/-! ## The obligations -/

/-- Settles O1: `decode_encode`. -/
theorem encodedCommandDecodesBack : Obligations.EncodedCommandDecodesBack := fun _ => decode_encode

/-- Settles O2: `encode_of_decode`. -/
theorem decodedWordIsTheEncoding : Obligations.DecodedWordIsTheEncoding := fun _ _ => encode_of_decode

/-- Settles O3: ten rows have the full mask, and the row of `SYNTH` leaves out `imm8`. -/
theorem maskAndMatchSelectTheCommand : Obligations.MaskAndMatchSelectTheCommand := fun _ =>
  ⟨row_of_full_mask (i := .nop) rfl rfl, row_of_full_mask (i := .clrerr) rfl rfl,
    row_of_full_mask (i := .tblinit) rfl rfl, row_of_synth, row_of_full_mask (i := .extract) rfl rfl,
    row_of_full_mask (i := .encf) rfl rfl, row_of_full_mask (i := .decf) rfl rfl,
    row_of_full_mask (i := .sha256) rfl rfl, row_of_full_mask (i := .crc32) rfl rfl,
    row_of_full_mask (i := .pktcrc) rfl rfl, row_of_full_mask (i := .pktvfy) rfl rfl⟩

/-- Settles O4: a word is illegal exactly if it is not legal, and the fields of a legal word are its command's. -/
theorem illegalWordsAreThoseOfTheDecoder : Obligations.IllegalWordsAreThoseOfTheDecoder := by
  intro c
  refine ⟨?_, fun i h => ?_, fun p h => ?_⟩
  · rw [exists_decode_eq_error_iff, exists_decode_eq_ok_iff, not_and_or, not_and_or, not_or]
    rfl
  · obtain ⟨-, rfl⟩ := encode_of_decode h
    exact (extractLsb'_opcode_encode i).symm
  · obtain ⟨hwf, rfl⟩ := encode_of_decode h
    rw [extractLsb'_imm8_encode]
    exact (Nat.mod_eq_of_lt (of_decide_eq_true hwf)).symm

/-- Settles O5: each word is the encoding of its command. -/
theorem writtenOutWordsDecode : Obligations.WrittenOutWordsDecode :=
  ⟨decode_encode (i := .nop) rfl, decode_encode (i := .tblinit) rfl, decode_encode (i := .synth 10) rfl,
    decode_encode (i := .synth 255) rfl, decode_encode (i := .encf) rfl, decode_encode (i := .sha256) rfl,
    decode_encode (i := .pktvfy) rfl⟩

/-- Settles O7: a word that does not decode ends in `fail`, which writes the two fields of the status. -/
theorem illegalWordOnlySetsTheError : Obligations.IllegalWordOnlySetsTheError := by
  intro s rest c e h herr
  rw [step_write h, hostWrite_cmd rfl]
  simp only [issueCommand, herr]
  rfl

end Sys2Proof.Machine
end

section
/-! The tables (40_tables.md): the commands that construct them or are refused (R100, R101), and the bytes of the pattern
table (R110). -/

namespace Sys2Proof.Machine

/-! ## Commands with and without tables (R101) -/

theorem usableTables_of_refused {s : State} (ht : s.tables = none)
    (hbuild : s.status.cfgFault = true ∨ s.build.legal = false) : s.usableTables = none := by
  obtain hfault | hillegal := hbuild
  · simp [State.usableTables, ht, hfault]
  · simp [State.usableTables, ht, hillegal]

theorem usableTables_of_legal {s : State} (ht : s.tables = none) (hfault : s.status.cfgFault = false)
    (hlegal : s.build.legal = true) : s.usableTables = some s.build.tables := by
  simp [State.usableTables, ht, hfault, hlegal]

/-- Of the ways a command ends, only `noTables` is left to one that needs tables and can have none. -/
theorem exec_of_unusable {s : State} {i : Instr} (hi : i.usesTables = true) (hT : s.usableTables = none) :
    exec i s = .next (fail .config (s.setStatus s.status.refuseConfig)) := by
  obtain ⟨t, hexec, hends⟩ := exec_ends s i
  rw [hexec]
  cases hends with
  | noTables => rfl
  | failedWithTables _ hsome | tblinit hsome | synth _ hsome | extract hsome | encf hsome | decf hsome =>
    simp [hT] at hsome
  | failed hmem =>
    have huses : ∀ j ∈ [Instr.sha256, .crc32, .pktcrc], j.usesTables = false := by decide
    simp [huses i hmem] at hi
  | _ => cases hi

theorem exec_tblinit_of_usable {s : State} {T : Tables} (hT : s.usableTables = some T) :
    exec .tblinit s = .next (done (s.setTables (some T))) := by
  simp [exec, execTblinit, ensureTables_of_usable hT]

theorem State.setTables_self {s : State} {T : Tables} (hT : s.tables = some T) : s.setTables (some T) = s := by
  rw [State.setTables, ← hT]

/-! ## The pattern table (R13, R110) -/

/-- `to_u8` in the units of the rule: clamping and dividing by the unit may be exchanged (R13). -/
theorem toNat_toU8 (q : F32) : ((toU8 q).toNat : Int) = ⌊min (max ((q : ℚ) / 2 ^ 149) 0) 255⌋ := by
  have hunit : (0 : ℚ) ≤ 2 ^ 149 := by positivity
  have hscale : min (max ((q : ℚ) / 2 ^ 149) 0) 255 =
      ((min (max q 0) (255 * F32.one) : Int) : ℚ) / (2 ^ 149 : Nat) :=
    calc min (max ((q : ℚ) / 2 ^ 149) 0) 255
      _ = min (max ((q : ℚ) / 2 ^ 149) (0 / 2 ^ 149)) (255 * 2 ^ 149 / 2 ^ 149) := by norm_num
      _ = min (max (q : ℚ) 0) (255 * 2 ^ 149) / 2 ^ 149 := by
        rw [max_div_div_right hunit, min_div_div_right hunit]
      _ = _ := by norm_num [F32.one]
  rw [hscale, Rat.floor_intCast_div_natCast, toU8, F32.one, BitVec.toNat_ofNat]
  push_cast
  omega

theorem signedBy_eq_mul (B b p : Nat) (v : F32) :
    signedBy B b p v = (if p.testBit (B - 1 - b) then (1 : Int) else -1) * v := by
  rw [signedBy]
  split_ifs
  · exact (one_mul v).symm
  · exact (neg_one_mul v).symm

theorem patSum_eq_sum (B : Nat) (dcimg : List F32) (emb : List (List F32)) (p k : Nat) :
    patSum B dcimg emb p k = dcimg.getD k 0 +
      ∑ b ∈ Finset.range B, (if p.testBit (B - 1 - b) then (1 : Int) else -1) * (emb.getD b []).getD k 0 := by
  simp only [← signedBy_eq_mul]
  rfl

theorem Tables.construct_pat_entry (B : Nat) (S : F32) {p k : Nat} (hp : p < 2 ^ B) (hk : k < 64) :
    ((Tables.construct B S).pat.getD p []).getD k 0 =
      patEntry B (Tables.construct B S).dcimg (Tables.construct B S).emb p k := by
  have hrow : (Tables.construct B S).pat.getD p [] =
      (List.range 64).map (patEntry B (Tables.construct B S).dcimg (Tables.construct B S).emb p) :=
    (getD_map_range _ (2 ^ B) p).trans (if_pos hp)
  rw [hrow]
  simp [List.getD, hk]

/-! ## The obligations -/

/-- Settles O10: `ensure_tables()` leaves tables that are there as they are, and puts those of a legal build there. -/
theorem tblinitConstructsTheTablesOnce : Obligations.TblinitConstructsTheTablesOnce := by
  refine fun s => ⟨fun T ht => ?_, fun ht hfault hlegal => ?_⟩
  · rw [exec_tblinit_of_usable (usableTables_of_tables ht), State.setTables_self ht]
    rfl
  · exact exec_tblinit_of_usable (usableTables_of_legal ht hfault hlegal)

/-- Settles O11: `exec_of_unusable`. -/
theorem tableCommandsRefuseAnIllegalBuild : Obligations.TableCommandsRefuseAnIllegalBuild :=
  fun _ _ hi ht hbuild => exec_of_unusable hi (usableTables_of_refused ht hbuild)

/-- Settles O17: the entry is `to_u8` of the exact sum, whose signs are factors of 1 and -1. -/
theorem patternBytesAreClampedTruncatedSums : Obligations.PatternBytesAreClampedTruncatedSums := by
  intro B S p k hp hk
  rw [Tables.construct_pat_entry B S hp hk, patEntry, toNat_toU8, patSum_eq_sum]

end Sys2Proof.Machine
end

section
/-! The cosine constants (R102). The real cosines of the multiples of π/16 are enclosed by halving angles: the cosine of
π/2 is 0, and bounds on the cosine of an angle's double give bounds on its own. -/

namespace Sys2Proof.Machine

open F32

/-! ## The real cosines of the multiples of π/16 -/

/-- The real number that `c_k` stands for (R102). -/
noncomputable def sixteenthCos (k : Nat) : ℝ := Real.cos (k * Real.pi / 16)

theorem sixteenthCos_double (k : Nat) : sixteenthCos (2 * k) = 2 * sixteenthCos k ^ 2 - 1 := by
  rw [sixteenthCos, sixteenthCos, ← Real.cos_two_mul]
  congr 1
  push_cast
  ring

theorem sixteenthCos_supplement {n k : Nat} (h : n + k = 16) : sixteenthCos k = -sixteenthCos n := by
  have hk : (k : ℝ) = 16 - n := by
    rw [eq_sub_iff_add_eq']
    exact_mod_cast h
  rw [sixteenthCos, sixteenthCos, ← Real.cos_pi_sub, hk]
  congr 1
  ring

theorem sixteenthCos_nonneg {k : Nat} (hk : k ≤ 8) : 0 ≤ sixteenthCos k := by
  have hk' : (k : ℝ) ≤ 8 := by exact_mod_cast hk
  have hpi := Real.pi_pos
  have h0 : 0 ≤ k * Real.pi / 16 := by positivity
  have h1 : k * Real.pi ≤ 8 * Real.pi := by gcongr
  exact Real.cos_nonneg_of_mem_Icc ⟨by linarith, by linarith⟩

/-- `a0` stands for the same number as `c_4`. -/
theorem sixteenthCos_four : sixteenthCos 4 = 1 / Real.sqrt 2 := by
  rw [one_div, ← Real.sqrt_div_self, ← Real.cos_pi_div_four, sixteenthCos]
  congr 1
  norm_num
  ring

/-! ## Enclosures -/

theorem sixteenthCos_mem_Icc_of_double {n k : Nat} {lo hi lo' hi' : ℝ} (h : sixteenthCos n ∈ Set.Icc lo' hi')
    (hn : n = 2 * k) (hk : k ≤ 8) (hhi : 0 ≤ hi) (hlo' : 2 * lo ^ 2 - 1 ≤ lo') (hhi' : hi' ≤ 2 * hi ^ 2 - 1) :
    sixteenthCos k ∈ Set.Icc lo hi := by
  rw [hn, sixteenthCos_double] at h
  obtain ⟨hlo, hup⟩ := h
  exact ⟨le_of_sq_le_sq (by linarith) (sixteenthCos_nonneg hk), le_of_sq_le_sq (by linarith) hhi⟩

theorem sixteenthCos_mem_Icc_of_supplement {n k : Nat} {lo hi : ℝ} (h : sixteenthCos n ∈ Set.Icc lo hi)
    (hn : n + k = 16) : sixteenthCos k ∈ Set.Icc (-hi) (-lo) := by
  rw [sixteenthCos_supplement hn]
  exact ⟨neg_le_neg h.2, neg_le_neg h.1⟩

theorem sixteenthCos_zero_mem : sixteenthCos 0 ∈ Set.Icc 1 1 := by simp [sixteenthCos]

theorem sixteenthCos_eight_mem : sixteenthCos 8 ∈ Set.Icc 0 0 := by
  have h := sixteenthCos_supplement (n := 8) (k := 8) rfl
  exact ⟨by linarith, by linarith⟩

theorem sixteenthCos_four_mem : sixteenthCos 4 ∈ Set.Icc 0.7071067811865475 0.7071067811865476 := by
  apply sixteenthCos_mem_Icc_of_double sixteenthCos_eight_mem rfl <;> norm_num

theorem sixteenthCos_twelve_mem : sixteenthCos 12 ∈ Set.Icc (-0.7071067811865476) (-0.7071067811865475) :=
  sixteenthCos_mem_Icc_of_supplement sixteenthCos_four_mem rfl

theorem sixteenthCos_two_mem : sixteenthCos 2 ∈ Set.Icc 0.92387953251 0.92387953252 := by
  apply sixteenthCos_mem_Icc_of_double sixteenthCos_four_mem rfl <;> norm_num

theorem sixteenthCos_fourteen_mem : sixteenthCos 14 ∈ Set.Icc (-0.92387953252) (-0.92387953251) :=
  sixteenthCos_mem_Icc_of_supplement sixteenthCos_two_mem rfl

theorem sixteenthCos_six_mem : sixteenthCos 6 ∈ Set.Icc 0.38268343236 0.38268343237 := by
  apply sixteenthCos_mem_Icc_of_double sixteenthCos_twelve_mem rfl <;> norm_num

theorem sixteenthCos_ten_mem : sixteenthCos 10 ∈ Set.Icc (-0.38268343237) (-0.38268343236) :=
  sixteenthCos_mem_Icc_of_supplement sixteenthCos_six_mem rfl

────────────────

Repeat exactly the lines above from the one with "rw [max_div_div_right hunit, min_div_div_right" up to and including the one with "build there. -/". No other line belongs in the reply.

▸ TASK RESULT:
        rw [max_div_div_right hunit, min_div_div_right hunit]
      _ = _ := by norm_num [F32.one]
  rw [hscale, Rat.floor_intCast_div_natCast, toU8, F32.one, BitVec.toNat_ofNat]
  push_cast
  omega

theorem signedBy_eq_mul (B b p : Nat) (v : F32) :
    signedBy B b p v = (if p.testBit (B - 1 - b) then (1 : Int) else -1) * v := by
  rw [signedBy]
  split_ifs
  · exact (one_mul v).symm
  · exact (neg_one_mul v).symm

theorem patSum_eq_sum (B : Nat) (dcimg : List F32) (emb : List (List F32)) (p k : Nat) :
    patSum B dcimg emb p k = dcimg.getD k 0 +
      ∑ b ∈ Finset.range B, (if p.testBit (B - 1 - b) then (1 : Int) else -1) * (emb.getD b []).getD k 0 := by
  simp only [← signedBy_eq_mul]
  rfl

theorem Tables.construct_pat_entry (B : Nat) (S : F32) {p k : Nat} (hp : p < 2 ^ B) (hk : k < 64) :
    ((Tables.construct B S).pat.getD p []).getD k 0 =
      patEntry B (Tables.construct B S).dcimg (Tables.construct B S).emb p k := by
  have hrow : (Tables.construct B S).pat.getD p [] =
      (List.range 64).map (patEntry B (Tables.construct B S).dcimg (Tables.construct B S).emb p) :=
    (getD_map_range _ (2 ^ B) p).trans (if_pos hp)
  rw [hrow]
  simp [List.getD, hk]

/-! ## The obligations -/

/-- Settles O10: `ensure_tables()` leaves tables that are there as they are, and puts those of a legal build there. -/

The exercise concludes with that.